Collected data:
_ _ _

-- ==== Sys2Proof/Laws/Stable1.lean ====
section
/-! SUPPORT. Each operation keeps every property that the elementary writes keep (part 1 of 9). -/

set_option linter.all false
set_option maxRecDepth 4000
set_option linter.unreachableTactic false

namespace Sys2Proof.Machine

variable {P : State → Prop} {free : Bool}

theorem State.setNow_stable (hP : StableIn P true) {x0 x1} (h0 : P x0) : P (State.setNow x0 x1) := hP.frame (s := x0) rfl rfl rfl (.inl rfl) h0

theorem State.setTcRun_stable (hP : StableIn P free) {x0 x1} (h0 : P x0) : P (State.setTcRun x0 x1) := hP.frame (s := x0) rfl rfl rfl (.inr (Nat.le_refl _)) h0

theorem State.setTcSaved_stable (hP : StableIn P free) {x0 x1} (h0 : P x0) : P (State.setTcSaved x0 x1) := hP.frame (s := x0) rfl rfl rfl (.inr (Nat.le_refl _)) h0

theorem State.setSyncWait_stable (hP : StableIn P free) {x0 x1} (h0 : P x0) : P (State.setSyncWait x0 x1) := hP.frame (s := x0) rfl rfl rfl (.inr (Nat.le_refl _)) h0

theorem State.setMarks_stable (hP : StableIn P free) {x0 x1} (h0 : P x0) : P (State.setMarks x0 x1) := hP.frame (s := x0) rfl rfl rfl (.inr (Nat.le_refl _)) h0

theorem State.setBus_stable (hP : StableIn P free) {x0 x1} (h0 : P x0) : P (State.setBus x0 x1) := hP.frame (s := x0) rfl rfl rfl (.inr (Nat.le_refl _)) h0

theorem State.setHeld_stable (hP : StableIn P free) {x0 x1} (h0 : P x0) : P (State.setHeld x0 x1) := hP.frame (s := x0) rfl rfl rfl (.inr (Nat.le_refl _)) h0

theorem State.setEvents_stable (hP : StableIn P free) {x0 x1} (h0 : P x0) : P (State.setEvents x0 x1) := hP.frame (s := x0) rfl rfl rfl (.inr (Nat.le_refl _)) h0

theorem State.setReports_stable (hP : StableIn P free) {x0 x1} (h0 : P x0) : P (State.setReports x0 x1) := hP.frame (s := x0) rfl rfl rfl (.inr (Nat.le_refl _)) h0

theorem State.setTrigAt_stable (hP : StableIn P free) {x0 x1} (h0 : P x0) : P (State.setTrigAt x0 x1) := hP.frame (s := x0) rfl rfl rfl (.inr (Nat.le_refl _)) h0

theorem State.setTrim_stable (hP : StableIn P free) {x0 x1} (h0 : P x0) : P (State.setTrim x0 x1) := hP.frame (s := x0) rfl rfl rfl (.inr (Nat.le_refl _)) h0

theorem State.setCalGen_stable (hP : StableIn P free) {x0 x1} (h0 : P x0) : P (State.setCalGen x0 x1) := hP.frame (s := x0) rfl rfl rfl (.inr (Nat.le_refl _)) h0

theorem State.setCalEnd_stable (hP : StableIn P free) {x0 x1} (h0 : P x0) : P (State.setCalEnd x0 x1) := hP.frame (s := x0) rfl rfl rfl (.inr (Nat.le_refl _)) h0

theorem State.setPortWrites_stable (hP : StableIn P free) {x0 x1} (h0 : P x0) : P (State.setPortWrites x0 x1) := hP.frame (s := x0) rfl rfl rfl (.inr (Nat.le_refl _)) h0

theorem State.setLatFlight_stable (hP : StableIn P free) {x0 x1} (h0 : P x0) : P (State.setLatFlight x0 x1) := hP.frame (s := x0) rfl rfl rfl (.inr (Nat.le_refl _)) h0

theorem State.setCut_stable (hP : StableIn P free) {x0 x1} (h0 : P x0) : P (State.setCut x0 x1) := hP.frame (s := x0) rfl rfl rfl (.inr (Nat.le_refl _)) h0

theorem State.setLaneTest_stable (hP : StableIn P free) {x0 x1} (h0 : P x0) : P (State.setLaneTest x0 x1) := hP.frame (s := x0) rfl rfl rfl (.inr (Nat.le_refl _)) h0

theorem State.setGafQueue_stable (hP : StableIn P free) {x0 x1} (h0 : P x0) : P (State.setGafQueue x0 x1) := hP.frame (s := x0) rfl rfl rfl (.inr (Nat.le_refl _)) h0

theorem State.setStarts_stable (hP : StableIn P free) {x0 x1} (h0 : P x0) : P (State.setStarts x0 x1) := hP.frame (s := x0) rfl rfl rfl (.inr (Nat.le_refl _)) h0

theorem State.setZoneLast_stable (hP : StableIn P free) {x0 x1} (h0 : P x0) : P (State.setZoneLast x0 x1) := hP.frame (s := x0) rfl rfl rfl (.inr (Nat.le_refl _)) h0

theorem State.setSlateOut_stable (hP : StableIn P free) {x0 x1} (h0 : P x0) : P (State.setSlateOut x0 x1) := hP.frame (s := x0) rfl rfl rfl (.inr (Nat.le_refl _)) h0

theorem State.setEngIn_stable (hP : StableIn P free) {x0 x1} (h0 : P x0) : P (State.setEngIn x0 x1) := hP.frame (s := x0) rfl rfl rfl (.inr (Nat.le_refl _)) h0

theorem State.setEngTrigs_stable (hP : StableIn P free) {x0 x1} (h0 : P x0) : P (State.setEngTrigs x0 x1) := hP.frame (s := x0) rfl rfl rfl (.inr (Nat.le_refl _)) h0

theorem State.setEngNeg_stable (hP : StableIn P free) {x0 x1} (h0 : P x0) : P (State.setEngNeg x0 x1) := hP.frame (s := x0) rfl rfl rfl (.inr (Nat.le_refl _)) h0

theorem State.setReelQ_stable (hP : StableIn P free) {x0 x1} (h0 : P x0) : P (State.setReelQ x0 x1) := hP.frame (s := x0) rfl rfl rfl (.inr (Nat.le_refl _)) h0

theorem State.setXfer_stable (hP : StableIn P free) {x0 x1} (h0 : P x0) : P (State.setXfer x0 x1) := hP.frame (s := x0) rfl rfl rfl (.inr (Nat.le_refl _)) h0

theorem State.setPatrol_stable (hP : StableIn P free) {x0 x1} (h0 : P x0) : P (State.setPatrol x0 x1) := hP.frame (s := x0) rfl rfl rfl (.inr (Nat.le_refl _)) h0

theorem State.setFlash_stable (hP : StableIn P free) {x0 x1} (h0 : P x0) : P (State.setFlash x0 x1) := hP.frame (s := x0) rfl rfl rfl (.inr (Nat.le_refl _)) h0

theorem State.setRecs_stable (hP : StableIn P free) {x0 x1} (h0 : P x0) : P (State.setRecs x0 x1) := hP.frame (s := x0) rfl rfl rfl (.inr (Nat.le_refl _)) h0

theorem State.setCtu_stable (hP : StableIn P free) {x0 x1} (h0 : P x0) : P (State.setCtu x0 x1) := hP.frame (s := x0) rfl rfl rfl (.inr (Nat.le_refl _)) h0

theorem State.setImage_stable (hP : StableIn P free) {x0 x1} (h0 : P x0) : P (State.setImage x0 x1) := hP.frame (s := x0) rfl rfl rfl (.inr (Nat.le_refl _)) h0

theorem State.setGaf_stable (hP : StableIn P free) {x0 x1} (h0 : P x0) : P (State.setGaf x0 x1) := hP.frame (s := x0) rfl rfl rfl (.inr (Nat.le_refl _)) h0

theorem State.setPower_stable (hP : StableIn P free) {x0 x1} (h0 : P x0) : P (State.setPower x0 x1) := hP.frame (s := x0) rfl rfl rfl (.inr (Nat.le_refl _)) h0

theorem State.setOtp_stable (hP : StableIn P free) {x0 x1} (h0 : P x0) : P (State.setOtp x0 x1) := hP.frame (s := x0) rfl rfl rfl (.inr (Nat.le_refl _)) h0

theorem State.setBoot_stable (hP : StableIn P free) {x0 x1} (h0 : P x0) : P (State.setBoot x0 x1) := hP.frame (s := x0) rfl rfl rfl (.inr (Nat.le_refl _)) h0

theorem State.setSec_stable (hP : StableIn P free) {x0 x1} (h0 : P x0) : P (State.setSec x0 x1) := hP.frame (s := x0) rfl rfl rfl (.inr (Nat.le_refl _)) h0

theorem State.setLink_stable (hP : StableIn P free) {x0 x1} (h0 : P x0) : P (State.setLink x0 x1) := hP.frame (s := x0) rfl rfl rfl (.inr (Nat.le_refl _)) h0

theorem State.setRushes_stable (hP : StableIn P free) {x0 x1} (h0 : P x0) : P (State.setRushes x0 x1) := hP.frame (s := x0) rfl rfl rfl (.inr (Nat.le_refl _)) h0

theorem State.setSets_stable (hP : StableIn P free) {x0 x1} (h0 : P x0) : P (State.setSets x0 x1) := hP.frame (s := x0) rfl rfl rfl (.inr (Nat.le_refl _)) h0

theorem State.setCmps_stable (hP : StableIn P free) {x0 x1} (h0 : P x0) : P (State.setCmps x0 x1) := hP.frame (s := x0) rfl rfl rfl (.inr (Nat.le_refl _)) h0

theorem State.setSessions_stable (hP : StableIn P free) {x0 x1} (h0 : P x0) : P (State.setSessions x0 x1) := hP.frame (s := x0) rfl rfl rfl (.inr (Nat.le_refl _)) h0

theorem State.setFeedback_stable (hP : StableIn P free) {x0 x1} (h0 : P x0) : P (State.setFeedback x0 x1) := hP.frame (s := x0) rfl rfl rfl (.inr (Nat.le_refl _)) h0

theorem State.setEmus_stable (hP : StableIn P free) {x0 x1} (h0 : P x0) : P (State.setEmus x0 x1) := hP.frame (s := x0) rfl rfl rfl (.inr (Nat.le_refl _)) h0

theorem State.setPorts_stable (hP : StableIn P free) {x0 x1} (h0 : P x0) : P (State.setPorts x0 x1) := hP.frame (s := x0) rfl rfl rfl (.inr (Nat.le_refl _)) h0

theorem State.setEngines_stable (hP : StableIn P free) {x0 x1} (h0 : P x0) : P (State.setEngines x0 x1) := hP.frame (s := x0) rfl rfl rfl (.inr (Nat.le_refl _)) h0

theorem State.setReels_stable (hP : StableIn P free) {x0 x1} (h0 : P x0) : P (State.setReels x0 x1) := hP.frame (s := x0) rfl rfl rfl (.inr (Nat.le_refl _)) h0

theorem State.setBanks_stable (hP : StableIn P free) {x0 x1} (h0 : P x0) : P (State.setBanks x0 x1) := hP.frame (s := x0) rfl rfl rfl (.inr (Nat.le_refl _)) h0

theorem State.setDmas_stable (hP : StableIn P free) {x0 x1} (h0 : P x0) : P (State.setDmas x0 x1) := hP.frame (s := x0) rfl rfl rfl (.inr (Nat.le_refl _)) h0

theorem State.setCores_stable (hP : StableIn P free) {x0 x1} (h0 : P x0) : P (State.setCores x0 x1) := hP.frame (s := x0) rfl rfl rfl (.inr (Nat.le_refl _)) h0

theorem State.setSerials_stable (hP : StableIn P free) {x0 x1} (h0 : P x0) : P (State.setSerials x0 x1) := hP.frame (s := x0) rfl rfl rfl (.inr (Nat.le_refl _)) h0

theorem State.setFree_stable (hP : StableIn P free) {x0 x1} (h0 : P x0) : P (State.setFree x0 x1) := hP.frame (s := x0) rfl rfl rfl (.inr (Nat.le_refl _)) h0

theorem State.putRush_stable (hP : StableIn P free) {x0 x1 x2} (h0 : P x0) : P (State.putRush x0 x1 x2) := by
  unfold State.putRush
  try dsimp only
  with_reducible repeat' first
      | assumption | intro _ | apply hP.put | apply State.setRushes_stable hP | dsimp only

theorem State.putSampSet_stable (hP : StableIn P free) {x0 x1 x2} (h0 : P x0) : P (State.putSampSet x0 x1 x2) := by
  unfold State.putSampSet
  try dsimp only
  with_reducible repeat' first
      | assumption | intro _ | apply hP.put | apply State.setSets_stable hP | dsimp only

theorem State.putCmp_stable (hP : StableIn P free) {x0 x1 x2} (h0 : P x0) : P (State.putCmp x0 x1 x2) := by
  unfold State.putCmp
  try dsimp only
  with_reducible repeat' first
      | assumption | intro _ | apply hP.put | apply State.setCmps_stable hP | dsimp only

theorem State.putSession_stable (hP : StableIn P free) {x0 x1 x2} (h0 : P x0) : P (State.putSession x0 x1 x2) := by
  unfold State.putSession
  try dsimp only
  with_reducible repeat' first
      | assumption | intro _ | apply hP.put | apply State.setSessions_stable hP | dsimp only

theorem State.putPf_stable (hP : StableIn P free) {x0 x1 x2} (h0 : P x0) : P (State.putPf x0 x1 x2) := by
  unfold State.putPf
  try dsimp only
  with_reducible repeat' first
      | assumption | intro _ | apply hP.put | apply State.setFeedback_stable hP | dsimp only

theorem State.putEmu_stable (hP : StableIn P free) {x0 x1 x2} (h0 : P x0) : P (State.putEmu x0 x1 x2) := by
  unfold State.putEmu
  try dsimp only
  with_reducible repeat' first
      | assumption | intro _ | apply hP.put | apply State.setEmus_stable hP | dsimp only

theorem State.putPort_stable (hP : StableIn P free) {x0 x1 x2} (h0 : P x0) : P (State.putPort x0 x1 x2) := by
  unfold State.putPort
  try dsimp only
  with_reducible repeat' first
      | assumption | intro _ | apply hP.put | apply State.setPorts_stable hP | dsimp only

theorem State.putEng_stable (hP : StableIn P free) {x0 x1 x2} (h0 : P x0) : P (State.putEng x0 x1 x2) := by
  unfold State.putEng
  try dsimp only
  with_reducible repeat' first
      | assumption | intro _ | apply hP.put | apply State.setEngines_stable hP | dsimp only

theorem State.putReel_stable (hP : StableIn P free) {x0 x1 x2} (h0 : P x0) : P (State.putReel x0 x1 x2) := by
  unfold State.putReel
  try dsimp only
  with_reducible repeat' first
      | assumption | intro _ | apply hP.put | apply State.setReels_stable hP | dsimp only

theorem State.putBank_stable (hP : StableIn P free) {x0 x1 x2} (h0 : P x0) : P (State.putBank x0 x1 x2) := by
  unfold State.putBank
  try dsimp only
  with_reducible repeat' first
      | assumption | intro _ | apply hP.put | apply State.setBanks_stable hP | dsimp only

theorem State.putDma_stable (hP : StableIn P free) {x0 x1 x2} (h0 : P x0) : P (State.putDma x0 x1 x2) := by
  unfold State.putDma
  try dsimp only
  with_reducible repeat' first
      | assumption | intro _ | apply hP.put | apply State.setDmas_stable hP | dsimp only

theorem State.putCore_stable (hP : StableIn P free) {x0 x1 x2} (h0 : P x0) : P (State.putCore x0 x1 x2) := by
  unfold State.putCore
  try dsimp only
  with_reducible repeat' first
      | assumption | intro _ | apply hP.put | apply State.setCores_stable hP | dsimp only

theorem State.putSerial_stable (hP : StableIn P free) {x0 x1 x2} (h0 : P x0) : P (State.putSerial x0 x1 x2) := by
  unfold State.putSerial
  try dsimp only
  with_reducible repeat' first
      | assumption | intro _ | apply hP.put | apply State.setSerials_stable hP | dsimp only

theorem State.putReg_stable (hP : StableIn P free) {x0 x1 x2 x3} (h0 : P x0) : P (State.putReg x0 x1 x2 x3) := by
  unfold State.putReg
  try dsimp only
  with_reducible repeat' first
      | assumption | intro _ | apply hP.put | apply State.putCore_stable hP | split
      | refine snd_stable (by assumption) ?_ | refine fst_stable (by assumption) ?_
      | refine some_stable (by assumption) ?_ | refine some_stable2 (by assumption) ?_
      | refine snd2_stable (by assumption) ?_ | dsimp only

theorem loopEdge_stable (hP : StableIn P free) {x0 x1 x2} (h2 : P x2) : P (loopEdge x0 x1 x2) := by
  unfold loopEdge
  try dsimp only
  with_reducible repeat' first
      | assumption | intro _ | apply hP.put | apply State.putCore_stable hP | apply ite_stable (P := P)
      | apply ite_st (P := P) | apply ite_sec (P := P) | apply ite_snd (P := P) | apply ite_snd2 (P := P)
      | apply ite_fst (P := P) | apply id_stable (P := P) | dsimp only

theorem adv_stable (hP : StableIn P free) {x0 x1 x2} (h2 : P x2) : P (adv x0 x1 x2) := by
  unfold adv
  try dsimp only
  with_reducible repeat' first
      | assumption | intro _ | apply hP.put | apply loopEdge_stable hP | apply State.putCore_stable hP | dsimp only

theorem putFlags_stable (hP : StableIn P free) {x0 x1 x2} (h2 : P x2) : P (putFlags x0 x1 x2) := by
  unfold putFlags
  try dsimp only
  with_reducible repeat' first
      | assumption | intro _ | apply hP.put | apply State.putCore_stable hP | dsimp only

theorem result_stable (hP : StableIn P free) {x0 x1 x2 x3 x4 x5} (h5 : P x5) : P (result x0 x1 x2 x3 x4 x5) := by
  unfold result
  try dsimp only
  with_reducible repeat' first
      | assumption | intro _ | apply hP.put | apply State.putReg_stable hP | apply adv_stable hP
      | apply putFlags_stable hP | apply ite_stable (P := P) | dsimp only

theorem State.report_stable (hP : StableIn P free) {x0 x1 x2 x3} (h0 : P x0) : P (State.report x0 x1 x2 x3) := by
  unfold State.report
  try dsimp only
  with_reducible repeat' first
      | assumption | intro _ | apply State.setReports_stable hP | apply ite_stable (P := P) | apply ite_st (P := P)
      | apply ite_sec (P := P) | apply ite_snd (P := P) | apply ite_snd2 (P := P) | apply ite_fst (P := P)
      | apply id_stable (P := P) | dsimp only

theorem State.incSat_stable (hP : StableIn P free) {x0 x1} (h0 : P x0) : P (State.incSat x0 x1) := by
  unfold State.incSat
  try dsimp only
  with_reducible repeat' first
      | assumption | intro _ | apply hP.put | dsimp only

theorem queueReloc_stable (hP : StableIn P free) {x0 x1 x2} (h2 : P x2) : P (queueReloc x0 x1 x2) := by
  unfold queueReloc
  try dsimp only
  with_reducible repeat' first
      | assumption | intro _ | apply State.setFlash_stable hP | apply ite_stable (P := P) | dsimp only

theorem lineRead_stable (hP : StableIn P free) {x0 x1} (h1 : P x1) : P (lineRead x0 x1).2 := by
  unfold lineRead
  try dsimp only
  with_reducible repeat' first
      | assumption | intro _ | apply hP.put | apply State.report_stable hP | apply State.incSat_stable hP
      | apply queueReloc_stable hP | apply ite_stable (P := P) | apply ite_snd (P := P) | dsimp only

_ _ _

- _What the task asks_: Look above for the line with "theorem State.setEngNeg_stable (hP" and the line with "theorem State.setPatrol_stable (hP", and reproduce exactly those two lines plus every line between, nothing more.

- _Output of the exercise_:
theorem State.setEngNeg_stable (hP : StableIn P free) {x0 x1} (h0 : P x0) : P (State.setEngNeg x0 x1) := hP.frame (s := x0) rfl rfl rfl (.inr (Nat.le_refl _)) h0

theorem State.setReelQ_stable (hP : StableIn P free) {x0 x1} (h0 : P x0) : P (State.setReelQ x0 x1) := hP.frame (s := x0) rfl rfl rfl (.inr (Nat.le_refl _)) h0

theorem State.setXfer_stable (hP : StableIn P free) {x0 x1} (h0 : P x0) : P (State.setXfer x0 x1) := hP.frame (s := x0) rfl rfl rfl (.inr (Nat.le_refl _)) h0

theorem State.setPatrol_stable (hP : StableIn P free) {x0 x1} (h0 : P x0) : P (State.setPatrol x0 x1) := hP.frame (s := x0) rfl rfl rfl (.inr (Nat.le_refl _)) h0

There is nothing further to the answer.